He dirigido inmediatamente mi mirada a los pasmas que me escudriñaban como si fuera el rey de los zopencos por quedarme allí, mirando al vacío. El bajo ha levantado la ceja y se ha encogido de hombros. «Bueno, colega ¿ya has terminado el trabajo?» Eso era lo que ha querido decir. De nuevo he mirado con insistencia el departamento de las armas Y entonces se han vuelto. Pero el viejecito había desaparecido. Me he sentido casi aliviado.
Dos minutos más tarde, sordo como una tapia aún, estaba sumido en las profundas aguas del sótano, navegando en busca de Pepito Grillo. ¡Pepito Grillo, eso es!, tenía exactamente la jeta bonachona y chusca, chata y lisa a fuerza de archivejez, de Pepito Grillo. Mis dos pasmas patrullaban algo más lejos, no podía evitar verlos, como si mis ojos hubieran sido imantados por su evidencia profesional.

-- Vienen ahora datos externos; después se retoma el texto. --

/-- Enter a step: its number and stitch are fixed, its ADMITTED spools are PREFILL, and its messages go out. -/
def State.enterStep (p : Nat) (t0 : AnnStep) (s : State) : State :=
  let span := s.spanOf p t0.bucket
  let l := s.chooseL p span
  let v := s.serve p
  let t := { t0 with q := v.nextQ, l := l, span := span, gen := s.rd (Reg.PNL_WGT_GEN_GEN p) }
  let s1 := s.updServe p (fun v => { v with
    steps := v.steps ++ [t], nextQ := (v.nextQ + 1) % 65536, prevEnd := some (l + BitVec.ofNat 64 span) })
  let s2 := t.picks.foldl (fun s k => s.updSpool k.spool (fun x => if x.st = SP.admitted then { x with st := SP.prefill } else x)) s1
  ((s2.wr (Reg.GSE_PSTAT_LAST_Q p) t.q).wr (Reg.GSE_LAST_L_STITCH p) l.toNat).sendStep p t

/-- Announce a batch in a bucket; no picks announce nothing (R343), and nor does a step whose L the barrier of a refit forbids (R322). -/
def State.announceBatch (p bix : Nat) (b : Bucket) (cs : List Choice) (s : State) : State :=
  let r := s.checkHistory p (cs.map (s.mkPick p))
  if r.2.isEmpty || r.1.tooLate p b then r.1
  else r.1.enterStep p { c := s.rd (Reg.PNL_STEP_COUNT p) + (s.serve p).steps.length, bix := bix, bucket := b, picks := r.2 }

/-- The hardware selection, announced (R343). -/
def State.hardwareBatch (p : Nat) (s : State) : State :=
  match s.topBucket p with
  | none => s
  | some lim =>
    let r := s.selectBatch p lim (s.chooseL p 0)
    if r.2.isEmpty then r.1
    else match r.1.pickBucket p r.2 with
      | some b => r.1.announceBatch p b.1 b.2 r.2
      | none => r.1

/-- Announce the replacement of a discarded step: same c, bucket and slots; spools that have left it stay masked, and with BATCH_DEP so
does every slot that was masked at its end (R350). It waits where the barrier of a refit forbids its L (R322). One that every spool has been
withdrawn from is announced with no slot in use, so that the counters of the steps after it stand (DESIGN CHOICE, log entry 82). -/
def State.announceRedo (p : Nat) (t : AnnStep) (s : State) : State :=
  if s.tooLate p t.bucket then s else
  let fix (k : Pick) : Pick :=
    let pos := if k.dec then (s.spool k.spool).kvTokens + ahead (s.serve p).steps k.spool else k.pos
    { k with pos := pos, masked := k.gone || k.n == 0 || (t.bucket.dep && k.masked) }
  let r := (s.updServe p (fun v => { v with redo := v.redo.drop 1 })).checkHistory p (t.picks.map fix)
  r.1.enterStep p { t with picks := r.2, reported := [], endAt := none, lists := [], tokens := [], inputsShut := false, altered := false
                           was := t.q :: t.was }

/-! ## The policy of a refit (R330) -/

/-- The first new-generation step: each spool of an older generation is treated by POLICY. Under RESTART a discarded step of the old
generation has no replacement: its spools are prefilled again first. -/
def State.applyPolicy (p : Nat) (s : State) : State :=
  let gen := s.rd (Reg.PNL_WGT_GEN_GEN p)
  let restart : Bool := s.rd (Reg.PNL_WGT_STATE_POLICY p) = 0
  let one (s : State) (i : Nat) : State :=
    let x := s.spool i
    if x.generation = gen then s
    else if restart then
      let noted (s : State) : State := s.updSpool i (fun y => { y with genNote := true })
      if x.st = SP.decode || x.st = SP.prefill then noted (s.loseKv i SP.prefill)
      else if x.st = SP.idle then noted (s.loseKv i SP.idle)
      else if x.st = SP.admitted then noted (s.loseKv i SP.admitted)
      else if x.st = SP.parked then noted (s.toCold i)
      else if x.st = SP.cold || x.st = SP.parking || x.st = SP.unparking then noted s
      else s
    else if x.kvTokens = 0 then s.updSpool i (fun y => { y with generation := gen })
    else if x.st ≠ SP.cold then s.updSpool i (fun y => { y with mixedGen := true }) else s
  if (s.serve p).policyGen = gen then s
  else ((s.spoolsOf p).foldl one s).updServe p (fun v => { v with policyGen := gen, redo := if restart then [] else v.redo })

/-- The policy is applied before the first new-generation step, however its batch is chosen (R330). -/
def State.policed (p : Nat) (s : State) : State := if s.wst p = WS.ready then s.applyPolicy p else s

/-! ## STEP_ANNOUNCE (R343 to R346, R492) -/

/-- May the head announce another step now (R322, R345, R310, R474, R475)? -/
def State.canAnnounce (s : State) (p : Nat) : Bool :=
  let v := s.serve p
  s.isHead p && (s.pst p = PS.running || s.pst p = PS.frozen) && s.bit (Reg.GSE_PCFG_ENABLE p) && s.domOn domEngine && v.steps.length < 4 &&
  (s.wst p = WS.ready || (s.wst p = WS.refit && (s.buckets p).any (fun b => !s.tooLate p b.2))) &&
  !s.refetching p && v.recovering.isEmpty && v.moveWait.isEmpty && !(s.wgt p).awaiting &&
  !(s.mapped p && s.tws = TW.fenced) && !s.onStandby p &&
  s.rd (Reg.PNL_STEP_COUNT p) + v.steps.length < 2 ^ 48 - 1

/-- The next step of a replay: prefill up to the position, then the replayed step alone in its slot (R492). -/
def State.announceReplay (p : Nat) (r : Replay) (s : State) : State :=
  let x := s.spool r.spool
  let pos := x.replayPos.getD 0
  if r.launched || !(s.serve p).steps.isEmpty then s
  else if x.kvTokens < pos then
    match s.topBucket p with
    | none => s
    | some lim =>
      let t := min (pos - x.kvTokens) (min lim.chunk lim.maxTokens)
      let q := s.reserveBlocks p r.spool (r.slot % max 1 (s.groups p)) (x.kvTokens + t)
      let cs : List Choice := [(r.spool, r.slot % max 1 (s.groups p), t)]
      match q.2, q.1.pickBucket p cs with
      | true, some b =>
        let k : Pick := { spool := r.spool, slot := r.slot % max 1 (s.groups p), n := t, pos := x.kvTokens, sample := false, dec := false
                          masked := false, adm := x.admitSeq }
        let h := q.1.checkHistory p [k]
        if h.2.isEmpty then h.1 else h.1.enterStep p { c := s.rd (Reg.PNL_STEP_COUNT p), bix := b.1, bucket := b.2, picks := h.2 }
      | _, _ => q.1
  else
    match (s.buckets p).find? (fun b => b.1 = r.bucket) with
    | none => s
    | some b =>
      let q := s.reserveBlocks p r.spool (r.slot % max 1 (s.groups p)) (pos + r.n)
      if !q.2 then q.1
      else
        let k : Pick := { spool := r.spool, slot := r.slot, n := r.n, pos := pos, sample := r.sample, dec := false, masked := false
                          adm := x.admitSeq }
        let h := q.1.checkHistory p [k]
        let s1 := (h.1.wr (Reg.PNL_STEP_COUNT p) r.c).updServe p (fun v => { v with replay := some { r with launched := true } })
        s1.enterStep p { c := r.c, bix := b.1, bucket := b.2, picks := h.2, replay := true }

/-! ## Firmware mode (R344) -/

/-- Nothing is posted to firmware. -/
def Serve.fwDone (v : Serve) : Serve := { v with fwAt := none, fwPick := none }

/-- A fallback to the hardware selection (R344). -/
def State.fallback (p : Nat) (code : Code) (s : State) : State :=
  (((s.logN code (some p) 0 0).stick (Reg.GSE_PCNT_FALLBACK p) 1).updServe p Serve.fwDone).hardwareBatch p

/-- Use a choice that firmware has returned in time, or the hardware selection where it breaks a rule (R344). -/
def State.useChoice (p bucket : Nat) (picks : List (Nat × Nat × Nat)) (s : State) : State :=
  match (s.buckets p).find? (fun b => b.1 = bucket) with
  | none => s.fallback p St.FW_BATCH_INVALID
  | some b => match s.fwChoice p (s.chooseL p 0) picks b.2 with
    | none => s.fallback p St.FW_BATCH_INVALID
    | some s1 => (s1.updServe p Serve.fwDone).announceBatch p b.1 b.2 picks

/-- Post the candidate list to firmware; candidates that output excludes are counted (R344, R375). -/
def State.postCands (p : Nat) (s : State) : State :=
  let cs := (s.spoolsOf p).filter (s.isCand p (s.chooseL p 0))
  (s.stick (Reg.GSE_SAMP_OUT_WAIT p) (cs.filter s.outWaits).length).updServe p (fun v => { v with
    fwAt := some s.now, fwPick := none, fwCands := sortBy s.candLe (cs.filter (fun i => !s.outWaits i)) })

/-- The next step in firmware mode: the list is posted, or the choice that came while no step could be announced is used (R344). -/
def State.firmwareBatch (p : Nat) (s : State) : State :=
  match (s.serve p).fwAt, (s.serve p).fwPick with
  | none, _ => s.postCands p
  | some _, some k => s.useChoice p k.1 k.2
  | some _, none => s

/-- STEP_ANNOUNCE: the head engine applies a refit's policy, then announces a replacement that waits, or selects a batch and a bucket,
chooses L and announces the step; in firmware mode it posts the candidates, or uses the choice returned (R343 to R346, R350). -/
def State.announceStep (p : Nat) (s : State) : State :=
  if !s.canAnnounce p then s
  else if !(s.reloads p).isEmpty then s.postReloads p
  else
    let s1 := s.policed p
    match (s1.serve p).replay, (s1.serve p).redo with
    | some r, [] => s1.announceReplay p r
    | _, t :: _ => s1.announceRedo p t
    | none, [] =>
      if s.bit (Reg.DBG_PNL_CTL_REPLAY p) then s1
      else if s.rd (Reg.GSE_PCFG_MODE p) = 0 then (s1.updServe p Serve.fwDone).hardwareBatch p
      else s1.firmwareBatch p

/-- STEP_ANNOUNCE. -/
def execStepAnnounce (panel : Nat) (s : State) : Host.Outcome State Fault Refusal := .next (s.mirrored panel (State.announceStep panel))

/-- The firmware budget has passed since the candidate list was posted (R344). -/
def State.fwLate (s : State) (t : W64) : Bool := reached s.now (t + BitVec.ofNat 64 (1000 * s.rd Reg.GSE_CTL2_FW_BUDGET_US))

/-- Can the head announce a batch now, with no replacement that goes before it? -/
def State.batchOpen (s : State) (p : Nat) : Bool := s.canAnnounce p && (s.serve p).redo.isEmpty

/-- A choice returned at this stitch is within the budget: at most FW_BUDGET_US after the list was posted. -/
def State.fwInTime (s : State) (t : W64) : Bool :=
  s.now = t + BitVec.ofNat 64 (1000 * s.rd Reg.GSE_CTL2_FW_BUDGET_US) || !s.fwLate t
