-- ==== Sys2Proof/Machine/Weights.lean ====
section
/-! DEFINITION. Weights: manifests, the ingest engine, loads, refits and the journal (spec/12 R300 to R329). -/

namespace Sys2Proof.Machine

/-! ## Model manifests (R300 to R304) -/

def mfDevices (m : List Byte) : Nat := leAt m 6 2
def mfModel (m : List Byte) : Nat := leAt m 8 8
def mfGen (m : List Byte) : Nat := leAt m 0x10 4
def mfLayers (m : List Byte) : Nat := leAt m 0x14 2
def mfSegs (m : List Byte) : Nat := leAt m 0x18 4
def mfKey (m : List Byte) : List Byte := slice m 0x40 96

/-- The shard table entry of a device, and the entry of segment `i` (R301, R302). -/
def mfShard (m : List Byte) (d : Nat) : List Byte := slice m (0xC0 + 64 * d) 64
def mfSeg (m : List Byte) (i : Nat) : List Byte := slice m (0xC0 + 64 * mfDevices m + 64 * i) 64

/-- A segment entry is well formed (R302). -/
def segOk (layers : Nat) (e : List Byte) : Bool :=
  decide (leAt e 0 2 < layers) && decide (leAt e 5 1 ≤ 127) && decide (1 ≤ leAt e 6 1) && decide (leAt e 6 1 ≤ 128 - leAt e 5 1) &&
  leAt e 7 1 == 0 && decide (1 ≤ leAt e 8 4) && decide (leAt e 8 4 ≤ leAt e 6 1 * 65536) && leAt e 12 4 == 0

/-- Offsets of the segments of a shard in its image, and the end of the last: each begins at a multiple of 4,096 (R303). -/
def segOffsets : List Nat → Nat → List Nat × Nat
  | [], o => ([], o)
  | n :: r, o =>
    let at_ := cdiv o 4096 * 4096
    let x := segOffsets r (at_ + n)
    (at_ :: x.1, x.2)

/-- The pages a segment entry takes, as (VX, VY, TIER, local page). -/
def segPages (e : List Byte) : List (Nat × Nat × Nat × Nat) :=
  (List.range (leAt e 6 1)).map (fun i => (leAt e 2 1, leAt e 3 1, leAt e 4 1, leAt e 5 1 + i))

/-- Segments [first, first + n). -/
def segRange (m : List Byte) (first n : Nat) : List (List Byte) := (List.range n).map (fun i => mfSeg m (first + i))

/-- Are the shards from device `d` contiguous and well formed, no two segments of one sharing a page (R301, R303, R313)? -/
def shardsOk (m : List Byte) : Nat → Nat → Nat → Bool
  | 0, _, next => next == mfSegs m
  | n + 1, d, next =>
    let e := mfShard m d
    let cnt := leAt e 4 4
    let segs := segRange m next cnt
    leAt e 0 4 == next && decide (1 ≤ cnt) && decide (cnt ≤ 1048576) && decide (next + cnt ≤ mfSegs m) &&
    leAt e 8 8 == (segOffsets (segs.map (fun x => leAt x 8 4)) 0).2 && decide (segs.flatMap segPages).Nodup &&
    slice e 16 48 == sha384 (segs.flatMap (fun x => slice x 16 48)) && shardsOk m n (d + 1) (next + cnt)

¡Y la jeta que ponían cada vez que se encontraban con mi mirada! Todas las amenazas del mundo en aquellos dos hocicos descompuestos.
Y ni rastro de Pepito. Por primera vez, he advertido hasta que punto eran abundantes las batas grises de Théo. Y parecidas, en su vejez. Innumerables, parecidas y solitarias. Sin ningún contacto unos con otros, los modernos vejestorios ¡Théo! Decirle a Théo que uno de sus protegido, había mangado municiones en el departamento de la artillería.
Théo estaba aconsejando a una mujerona, del estilo Castafiore en el departamento de los papeles pintados. La quincallería de la dama expresaba sus deseos, y la cabeza de Theo aprobaba y volvía a aprobar. Le iba a endosar varias capas unas sobre otras, de sus papeles pintados.
He puesto, pues, rumbo a Théo, pero estaba solo a mitad del recorrido cuando tres acontecimientos simultáneos han trastornado mi programa. En primer lugar, la clara visión de Pepito, a unos diez metros de mí, vaciando la pólvora de los cartuchos en el estuche metálico de una broca de taladro, con un ojo en su trabajo y el otro clavado en mí, sonriente e imposible de descubrir para los dos pasmas, pues se hallaba perdido entre media docena de víejecitos idénticos, todos en pleno bricolaje. Luego, una poderosa palmada en mi hombro que ha hecho «¡plop!» en mi cabeza y, por fin. La atronadora voz de Lecyfre que ha llenado todo el volumen de mi desatorado cráneo.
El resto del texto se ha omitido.